Covid hits profits at Kenyan banks

After a long quiet period, banks results for the second quarter of 2020 have started tricking in. This week saw four large banks – KCB, Cooperative, Stanbic and NBK all publish their June results, showing the impact of COVID-19 that started to be felt after the first quarter of the year. 
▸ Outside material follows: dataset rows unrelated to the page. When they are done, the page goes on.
/-- R339 to R344, R350 to R354, R358: power, boot, measurement, attestation, throttling, the power of dies and cores, telemetry
and die loss. The model's choice: memory and registers without a reset value (log 1, log 2), the certificate bytes, and bootState
5 where every self-test fails (log 12). -/
def Obligations.BootAndPowerEvents : Prop :=
  (∀ s : State, s.power = false →
    ∃ t, exec .powerOn s = .next t ∧ t.power = true ∧ AfterRom t ∧ Cleared t ∧ (∀ a, t.byte a = 0) ∧ t.link = 0xF ∧
      ∀ o, ¬ (0x3400 ≤ o ∧ o ≤ 0x3440) → o ≠ rBOOTCTL → t.reg o = regReset o) ∧
  (∀ s : State, ∃ t, exec .powerRemoval s = .next t ∧ t.power = false ∧ Cleared t ∧ (∀ a, t.byte a = 0) ∧ t.dies = [] ∧
    (∀ o, t.reg o = regReset o) ∧ t.hostOut = s.hostOut) ∧
  (∀ s : State, s.power = true →
    ∃ t, exec .warmReset s = .next t ∧ t.power = true ∧ AfterRom t ∧ Cleared t ∧ (∀ a, t.byte a = s.byte a) ∧ t.time = s.time ∧
      (∀ i w, i < 8 → w < 4 → t.reg (rMR i w) = 0) ∧
      ∀ o, (0x4000 ≤ o ∧ o ≤ 0x4010) ∨ (0x4400 ≤ o ∧ o < 0x4800) → t.reg o = s.reg o) ∧
  (∀ (s : State) (a n : Nat), s.power = true → s.bootState = 1 → ImageAt s a n →
    let off := number 4 fun i => s.byte (a + 8 + i)
    let len := number 4 fun i => s.byte (a + 12 + i)
    ∃ t, exec .bootctlGo s = .next t ∧ measured t 0 = sha256 (measured s 0 ++ sha256 (s.bytes a n)) ∧
      bitAt (t.regN rBOOTCTL) 0 = true ∧
      (off + len ≤ n → t.bootState = 4 ∧ measured t 1 = sha256 (measured s 1 ++ sha256 (s.bytes (a + off) len)) ∧
        (∀ d, d < 9 → s.dieActive d = true → Config.diePower d = true → t.reg (rDIECTL d) = 1 ∧ t.reg (rMCSTAT d) = 2) ∧
        (∀ d, leftOff s d → t.reg (rMCSTAT d) = 0) ∧
        (∀ b, (leftOff s (pdieOf b) → t.byte b = 0) ∧ (¬ leftOff s (pdieOf b) → t.byte b = s.byte b)) ∧
        (∀ x, (leftOff s (x / 96) → t.ctx x = Ctx.init) ∧ (¬ leftOff s (x / 96) → t.ctx x = s.ctx x)) ∧
        (∀ k, (leftOff s (k / 24) → t.core k = Core.init) ∧ (¬ leftOff s (k / 24) → t.core k = s.core k)) ∧
        noDie (sansUnits t) = noDie (sansUnits s)) ∧
      (n < off + len → t.bootState = 5 ∧ Outside noRegs s t)) ∧
  (∀ s : State, s.power = true → s.bootState ≠ 1 → exec .bootctlGo s = .next s) ∧
  (∀ (i : Nat) (d : List Byte) (s : State), s.power = true → i = 2 ∨ i = 3 → d.length = 32 → bitAt (s.regN rATTCTL) 1 = false →
    ∃ t, runEvent (.firmwareExtend i d) s = .next t ∧ measured t i = sha256 (measured s i ++ d) ∧ RegsBut (ofMR i) s t ∧
      Outside noRegs s t) ∧
  (∀ (i : BitVec 3) (s : State), s.power = true →
    (bitAt (s.regN rEXTCTL) 3 = false → 4 ≤ i.toNat → bitAt (s.regN rATTCTL) 1 = false →
      ∃ t, exec (.extend i) s = .next t ∧ measured t i.toNat = sha256 (measured s i.toNat ++ digest s) ∧
        RegsBut (fun o => ofMR i.toNat o ∨ o = rEXTCTL) s t ∧ Outside noRegs s t) ∧
    (bitAt (s.regN rEXTCTL) 3 = false → i.toNat < 4 →
      ∃ t, exec (.extend i) s = .next t ∧ bitAt (t.regN rEXTCTL) 4 = true ∧ RegsBut (· = rEXTCTL) s t ∧ Outside noRegs s t) ∧
    (bitAt (s.regN rEXTCTL) 3 = false → 4 ≤ i.toNat → bitAt (s.regN rATTCTL) 1 = true →
      ∃ t, exec (.extend i) s = .next t ∧ bitAt (t.regN rEXTCTL) 3 = true ∧ t.heldExtend = s.heldExtend ++ [(i.toNat, digest s)] ∧
        RegsBut (· = rEXTCTL) s t ∧ Outside (fun u => { noRegs u with heldExtend := [] }) s t) ∧
    (bitAt (s.regN rEXTCTL) 3 = true → exec (.extend i) s = .next s)) ∧
  (∀ (s : State) (i : Nat) (d : List Byte) (rest : List (Nat × List Byte)), s.heldExtend = (i, d) :: rest → i < 8 →
    bitAt (s.regN rATTCTL) 1 = false →
    ∃ t, exec .heldExtend s = .next t ∧ t.heldExtend = rest ∧ measured t i = sha256 (measured s i ++ d) ∧
      (rest = [] → bitAt (t.regN rEXTCTL) 3 = false) ∧ RegsBut (fun o => ofMR i o ∨ o = rEXTCTL) s t ∧
      Outside (fun u => { noRegs u with heldExtend := [] }) s t) ∧
  (∀ s : State, s.power = true →
    (s.attSnap = none → s.heldExtend = [] →
      ∃ t, exec .attestation s = .next t ∧ t.regF rATTCTL 1 0 = 3 ∧
        t.attSnap = some (s.words4 rNONCE ++ (List.range 8).flatMap (measured s)) ∧ RegsBut (· = rATTCTL) s t ∧
        Outside (fun u => { noRegs u with attSnap := none }) s t) ∧
    (∀ i d, s.attSnap = none → s.heldExtend = [(i, d)] → i < 8 →
      ∃ t, exec .attestation s = .next t ∧ t.regF rATTCTL 1 0 = 3 ∧ t.heldExtend = [] ∧ bitAt (t.regN rEXTCTL) 3 = false ∧
        measured t i = sha256 (measured s i ++ d) ∧ t.attSnap = some (s.words4 rNONCE ++ (List.range 8).flatMap (measured t)) ∧
        RegsBut (fun o => o = rATTCTL ∨ o = rEXTCTL ∨ ofMR i o) s t ∧
        Outside (fun u => { noRegs u with attSnap := none, heldExtend := [] }) s t) ∧
    (s.attSnap ≠ none → exec .attestation s = .next s) ∧
    (∀ snap, s.attSnap = some snap → snap.length = 288 → HbmRange (s.regN rATTBUF) 448 →
      let buf := s.regN rATTBUF
      ∃ t, runEvent .reportWritten s = .next t ∧ t.attSnap = none ∧ t.regF rATTCTL 1 0 = 0 ∧
        number 4 (fun i => t.byte (buf + i)) = 0x5441584A ∧ number 2 (fun i => t.byte (buf + 4 + i)) = 1 ∧
        (∀ j b, snap[j]? = some b → t.byte (buf + 32 + j) = b) ∧ BytesBut (fun a => buf ≤ a ∧ a < buf + 448) s t ∧
        RegsBut (· = rATTCTL) s t ∧ Outside (fun u => { noMem (noRegs u) with attSnap := none, hostOut := [] }) s t)) ∧
  (∀ (tag : BitVec 16) (s : State),
    ∃ t, exec (.extctlErrRead tag) s = .next t ∧ bitAt (t.regN rEXTCTL) 4 = false ∧
      t.hostOut = s.hostOut ++ [{ type := 6, addr := rEXTCTL, tag := tag.toNat, data := toBytes 8 (s.regN rEXTCTL) }] ∧
      RegsBut (· = rEXTCTL) s t ∧ Outside (fun u => { noRegs u with hostOut := [] }) s t) ∧
  (∀ (level : BitVec 4) (reason : BitVec 3) (s : State), s.power = true → level.toNat ≤ 12 →
    ∃ t, exec (.throttleUpdate level reason) s = .next t ∧ t.regF rTHROT 19 16 = level.toNat ∧ t.regF rTHROT 22 20 = reason.toNat ∧
      t.regF rTHROT 15 0 = s.regF rTHROT 15 0 ∧ RegsBut (· = rTHROT) s t ∧ Outside noRegs s t) ∧
  (∀ (d : Nat) (s : State), d ≤ 8 → s.bootState = 4 →
    (bitAt (s.regN (rDIECTL d)) 0 = true →
      ∃ t, exec (.diePowerDown d) s = .next t ∧ DieOff s t d ∧ t.reg (rDIECTL d) = 0 ∧ t.reg (rMCSTAT d) = 0 ∧
        RegsBut (fun o => o = rDIECTL d ∨ o = rMCSTAT d) s t ∧ noDie (sansUnits t) = noDie (sansUnits s)) ∧
    (bitAt (s.regN (rDIECTL d)) 0 = false →
      ∃ t, exec (.diePowerUp d) s = .next t ∧ DieOff s t d ∧ t.reg (rDIECTL d) = 1 ∧
        (t.reg (rMCSTAT d) = 2 ∨ t.regF (rMCSTAT d) 3 0 = 4) ∧
        RegsBut (fun o => o = rDIECTL d ∨ o = rMCSTAT d) s t ∧ noDie (sansUnits t) = noDie (sansUnits s))) ∧
  (∀ (c : Nat) (s : State), c < 216 → (s.core c).region = 0 → (s.core c).gated = false →
    ∃ t, exec (.corePowerGating c) s = .next t ∧ (t.core c).gated = true ∧ (t.core c).banks = [] ∧ (t.core c).rcache = [] ∧
      (∀ o, o < 0x300000 → t.byte (scratchBase c + o) = 0) ∧
      BytesBut (fun a => scratchBase c ≤ a ∧ a < scratchBase c + 0x300000) s t ∧
      (∀ x, coreOf x = c → (t.ctx x).state = .idle) ∧ (∀ x, coreOf x ≠ c → t.ctx x = s.ctx x) ∧
      (∀ k, k ≠ c → t.core k = s.core k) ∧ { noMem (sansUnits t) with arrayErr := [] } = { noMem (sansUnits s) with arrayErr := [] }) ∧
  (∀ s : State,
    ∃ t, exec .telclr s = .next t ∧ (∀ d k, d < 9 → k < 8 → t.reg (rTEL d k) = 0) ∧
      RegsBut (fun o => 0x4400 ≤ o ∧ o < 0x4640) s t ∧ Outside noRegs s t) ∧
  (∀ (s : State) (d : Nat) (v : Die) (e : Strata) (rest : List Strata), s.power = true → s.dies = [(d, v)] →
    v.strata = e :: rest →
    let buf := s.regN rSTRBUF + 0x40000 * d
    let n := 64 * (rest.length + 1)
    HbmRange buf n →
    ∃ t, exec .strataDump s = .next t ∧ number 8 (fun i => t.byte (buf + i)) = e.time % 2 ^ 64 ∧
      number 4 (fun i => t.byte (buf + 8 + i)) = e.seq % 2 ^ 32 ∧ (t.byte (buf + 12)).toNat = e.kind % 256 ∧
      (∀ j f, rest[j]? = some f → number 8 (fun i => t.byte (buf + 64 * (j + 1) + i)) = f.time % 2 ^ 64) ∧
      BytesBut (fun a => buf ≤ a ∧ a < buf + n) s t ∧ Outside noMem s t) ∧
  (∀ (d : Nat) (s : State), d ≤ 8 → s.bootState = 4 → bitAt (s.regN (rDIECTL d)) 0 = true → (s.die d).lost = false →
    (∀ e ∈ s.ctxs, e.2.arrivals = []) → (∀ h ∈ s.hard, ∀ c ∈ h.2.ctxs, c.2.arrivals = []) → s.tasks = [] →
    s.regN rSTRSAVE = 0 → s.regN rSTRBUF = 0 →
    ∃ t, exec (.dieLoss d) s = .next t ∧ (t.die d).lost = true ∧ (t.die d).tlb = [] ∧ t.dieActive d = false ∧
      (∃ f ∈ (t.die t.lead).strata, f.kind = 10 ∧ f.fatal = true) ∧ (∀ x, x / 96 = d → t.ctx x = Ctx.init) ∧
      (∀ x, x / 96 ≠ d → t.ctx x = s.ctx x) ∧ (∀ k, k / 24 = d → t.core k = Core.init) ∧ (∀ k, k / 24 ≠ d → t.core k = s.core k) ∧
      (∀ a, t.byte a = s.byte a) ∧
      { sansUnits t with dies := [], hard := [], hostOut := [] } = { sansUnits s with dies := [], hard := [], hostOut := [] })

namespace Sys2Proof.Rules

open Sys2Proof.Machine Sys2Proof.Safety

/-! ### The host link, registers, queues and translation (R318 to R328, R336, R346) -/

/-- A range of memory that no scratchpad window is part of (R25). -/
def PlainRange (pa n : Nat) : Prop :=
  ∀ i, i < n → populated (pa + i) = true ∧ inWindow (offOf (pa + i)) = false

/-- The host may reach the range: after READY, a die that is active; from WAITIMG on, the lead die's HBM (R340). -/
def HostMay (s : State) (pa n : Nat) : Prop :=
  (s.bootState = 4 ∧ s.dieActive (pdieOf pa) = true) ∨
    (1 ≤ s.bootState ∧ pdieOf pa = s.lead ∧ inHbm (offOf pa) = true ∧ inHbm (offOf (pa + n - 1)) = true)

/-- A message is the last that has been sent to the host, and the only new one. -/
def Sent (s t : State) (m : HostMsg) : Prop := t.hostOut = s.hostOut ++ [m]

/-- A link error event on the lead die with `n` in its detail (R351). -/
def LinkEvent (s t : State) (n : Nat) : Prop :=
  ∃ e ∈ (t.die s.lead).strata, e.kind = 9 ∧ e.detail = toBytes 8 n ∧ e.time = s.time

/-- A register whose writes wait for READY (R340). -/
def waitsForReady (o : Nat) : Prop := (0x1000 ≤ o ∧ o < 0x2700) ∨ o = 0x2800 ∨ o = 0x2808

/-- Registers that a write replaces whole (R320, R339, R352). -/
def wholeWrite (o : Nat) : Prop :=
  o = rFRBASE ∨ o = rFRHEAD ∨ o = rREGRCB ∨ o = rREGBUF ∨ o = rLDTBASE ∨ o = rBOOTIMG ∨ o = rBOOTLEN ∨ o = rATTBUF ∨ o = rSTRBUF ∨
    o = rSTRSAVE ∨ (∃ d, d ≤ 8 ∧ (o = rPTDIR d ∨ o = rDIRTY d ∨ o = rSHTAB d ∨ o = rSPILL d)) ∨
    (∃ w, w < 4 ∧ (o = rEXTDIG w ∨ o = rNONCE w)) ∨ ∃ q, q < 64 ∧ (o = rQBASE q ∨ o = rCBASE q)

/-- Registers that ignore writes (R320, R339, R354). -/
def neverWrites (o : Nat) : Prop :=
  o = 0 ∨ o = rFRTAIL ∨ o = rFROVF ∨ (∃ q, q < 64 ∧ (o = rQHEAD q ∨ o = rCTAIL q ∨ o = rQSTAT q)) ∨
    (∃ i w, i < 8 ∧ w < 4 ∧ o = rMR i w) ∨ (∃ d, d ≤ 8 ∧ o = rMCSTAT d) ∨ ∃ d k, d ≤ 8 ∧ k < 8 ∧ o = rTEL d k

/-- A register that reads as zero: none is listed at its offset, or it is write-only (R5, R320, R339). -/
def readsZero (o : Nat) : Prop :=
  regListed o = false ∨ o = 0x2100 ∨ o = 0x4800 ∨ ∃ w, w < 4 ∧ (o = rEXTDIG w ∨ o = rNONCE w)

/-- Of a register with a bit that starts something: the bits that a write stores, and the step that it asks of the device (R5, R320,
R326, R331, R339, R352 to R354). -/
def starts (o : Nat) (v : Word64) : Option (Nat × List Event) :=
  let on := fun i => bitAt v.toNat i
  if o = rATTCTL then some (0x1FC, if on 0 then [.attestation] else [])
  else if o = rSTRCTL then some (0x1FE, if on 9 then [.strataDump] else [])
  else if o = rBOOTCTL then some (if on 0 then 0 else 1, if on 1 then [.warmReset] else if on 0 then [.bootctlGo] else [])
  else if o = rEXTCTL then some (0, [.extend (BitVec.ofNat 3 v.toNat)])
  else if o = rLDTCTL then
    some (0x7FFF0002, if on 0 then (if on 1 then [.ldtctlDropAll] else [.ldtctlDrop (v.toNat / 2 ^ 16 % 2 ^ 15)]) else [])
  else if o = 0x2718 then
    some (0, match v.toNat % 8 with
      | 1 => [.suspend]
      | 2 => [.unsuspend]
      | 3 => [.stopmark]
      | 4 => [.save]
      | 5 => [.restore]
      | _ => [])
  else if o = 0x2100 then some (0, [if on 16 then .resumeAll v else if on 8 then .resumeCopy v else .resumeContext v])
  else if o = 0x4800 then some (0, if on 0 then [.telclr] else [])
  else if 0x4100 ≤ o ∧ o ≤ 0x4140 ∧ o % 8 = 0 then
    some (0, [if on 0 then .diePowerUp ((o - 0x4100) / 8) else .diePowerDown ((o - 0x4100) / 8)])
  else none

/-- A queue is open for its doorbell (R323). -/
def Open (s : State) (q : Nat) : Prop :=
  q < 64 ∧ s.bootState = 4 ∧ bitAt (s.regN (rQCTL q)) 0 = true ∧ bitAt (s.regN (rQSTAT q)) 0 = false

/-- The entry count of a queue. -/
def entries (s : State) (q : Nat) : Nat := 2 ^ s.regF (rQCTL q) 7 2

/-- The queue reads the entry at index i next, which stands in HBM with operation `op` (R321 to R323). -/
structure Reads (s : State) (q i : Nat) : Prop where
  open_ : Open s q
  size : 4 ≤ s.regF (rQCTL q) 7 2 ∧ s.regF (rQCTL q) 7 2 ≤ 16
  room : bitAt (s.regN (rQSTAT q)) 2 = false
  more : s.regN (rQHEAD q) % entries s q ≠ s.regN (rQTAIL q) % entries s q
  index : i = s.regN (rQHEAD q) % entries s q
  inHbm : HbmRange (s.regN (rQBASE q) + 64 * i) 64
  clean : Sound s (s.regN (rQBASE q) + 64 * i) 64
  fresh : ∀ e ∈ s.queue, e.id ≠ s.nextId

/-- A field of the entry at index i of a queue (R322). -/
def entryField (s : State) (q i off n : Nat) : Nat := number n fun j => s.byte (s.regN (rQBASE q) + 64 * i + off + j)

/-- The entry has been read: QHEAD has moved on, and `e`, with the fields that stand in memory, is the newest of the list. -/
def HasRead (s t : State) (q i : Nat) (e : QEntry) : Prop :=
  t.regN (rQHEAD q) = (i + 1) % entries s q ∧ t.queue = s.queue ++ [e] ∧ e.id = s.nextId ∧ e.q = q ∧ e.index = i ∧
    e.op = entryField s q i 0 1 ∧ e.user = ofN (entryField s q i 0x18 8) ∧ e.flags = entryField s q i 1 1

/-- What reading an entry strikes out. -/
def noQueue (s : State) : State := { noMem (noRegs s) with queue := [], nextId := 0, regions := [], tasks := [] }

/-- The entry lists of a queue are its own: nothing of it is in the list. -/
def Unlisted (s : State) (q : Nat) : Prop := ∀ e ∈ s.queue, e.q ≠ q

/-- How many entries a queue has not read. -/
def unreadCount (s : State) (q : Nat) : Nat :=
  (s.regN (rQTAIL q) % entries s q + entries s q - s.regN (rQHEAD q) % entries s q) % entries s q

/-- The instruction-store lines of every core are those of which `p` does not hold. -/
def LinesBut (p : Line → Prop) (s t : State) : Prop := ∀ k l, l ∈ (t.core k).istore ↔ l ∈ (s.core k).istore ∧ ¬ p l

/-- The translations of die d are those of which `p` does not hold, and other dies keep theirs. -/
def TlbBut (d : Nat) (p : TlbEnt → Prop) (s t : State) : Prop :=
  (∀ e, e ∈ (t.die d).tlb ↔ e ∈ (s.die d).tlb ∧ ¬ p e) ∧ ∀ c, c ≠ d → t.die c = s.die c

/-- A TLBINV write that starts an invalidation of a mode (R328). -/
def Invalidates (s : State) (d mode : Nat) (v : Word64) : Prop :=
  d ≤ 8 ∧ s.bootState = 4 ∧ bitAt (s.regN (rTLBINV d)) 0 = false ∧ bitAt v.toNat 0 = true ∧ fld v.toNat 3 2 = mode

/-- What an invalidation leaves: GO set, and nothing but the TLB, the instruction stores and the register changed. -/
structure Invalidated (s t : State) (d : Nat) : Prop where
  go : bitAt (t.regN (rTLBINV d)) 0 = true
  regs : RegsBut (· = rTLBINV d) s t
  ctxs : ∀ x, t.ctx x = s.ctx x
  cores : ∀ k, { t.core k with istore := [] } = { s.core k with istore := [] }
  rest : { noRegs (sansUnits t) with dies := [] } = { noRegs (sansUnits s) with dies := [] }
The bank rankings are (1) Kenya Commercial Bank – Kshs 730 billion assets, (4) Cooperative Bank – 505 bn, (7) Stanbic Kenya – 350 bn, and (11) National Bank – 119 bn which is now a subsidiary of KCB

Extracts:

  • There has been less banking and economic activity: Stanbic was the first to flag this in its quarter-one results. KCB’s half-year results showed branch tellers handled 20% fewer transactions compared to 2019. There was also a 20% reduction in ATM transactions, while the number of mobile transactions did not increase significantly despite fee waivers. 
  • There was a decline in mobile loans advanced at KCB from Kshs 103 billion to 90 billion.
  • There has been extensive restructuring of loans. KCB has restructured Kshs 101 billion, Co-op 39 billion, and Stanbic 38 billion.
  • IFRS-9 is being set aside as the world grapples with recovering from COVID. While KCB’s provisions were up Kshs 8 billion, after absorbing National Bank, and their non-performing assets increased from 8% to 13%, bank provisions have not increased significantly. 
  • Growth in deposits at large banks, a flight to safety, has not been matched by an increase in lending to customers. There has been much faster growth in deposits than with loans, that has ended up in higher treasury bills and liquidity at banks. 
  • Reduction in profits: KCB half-year profits were down 40% compared to 2019, while Stanbic’s were 36% lower. 
  • The banks are seeing improvements now that the economy has opened up and travel restrictions were lifted in July 2020, all helping the manufacturing, floriculture and tourism sectors.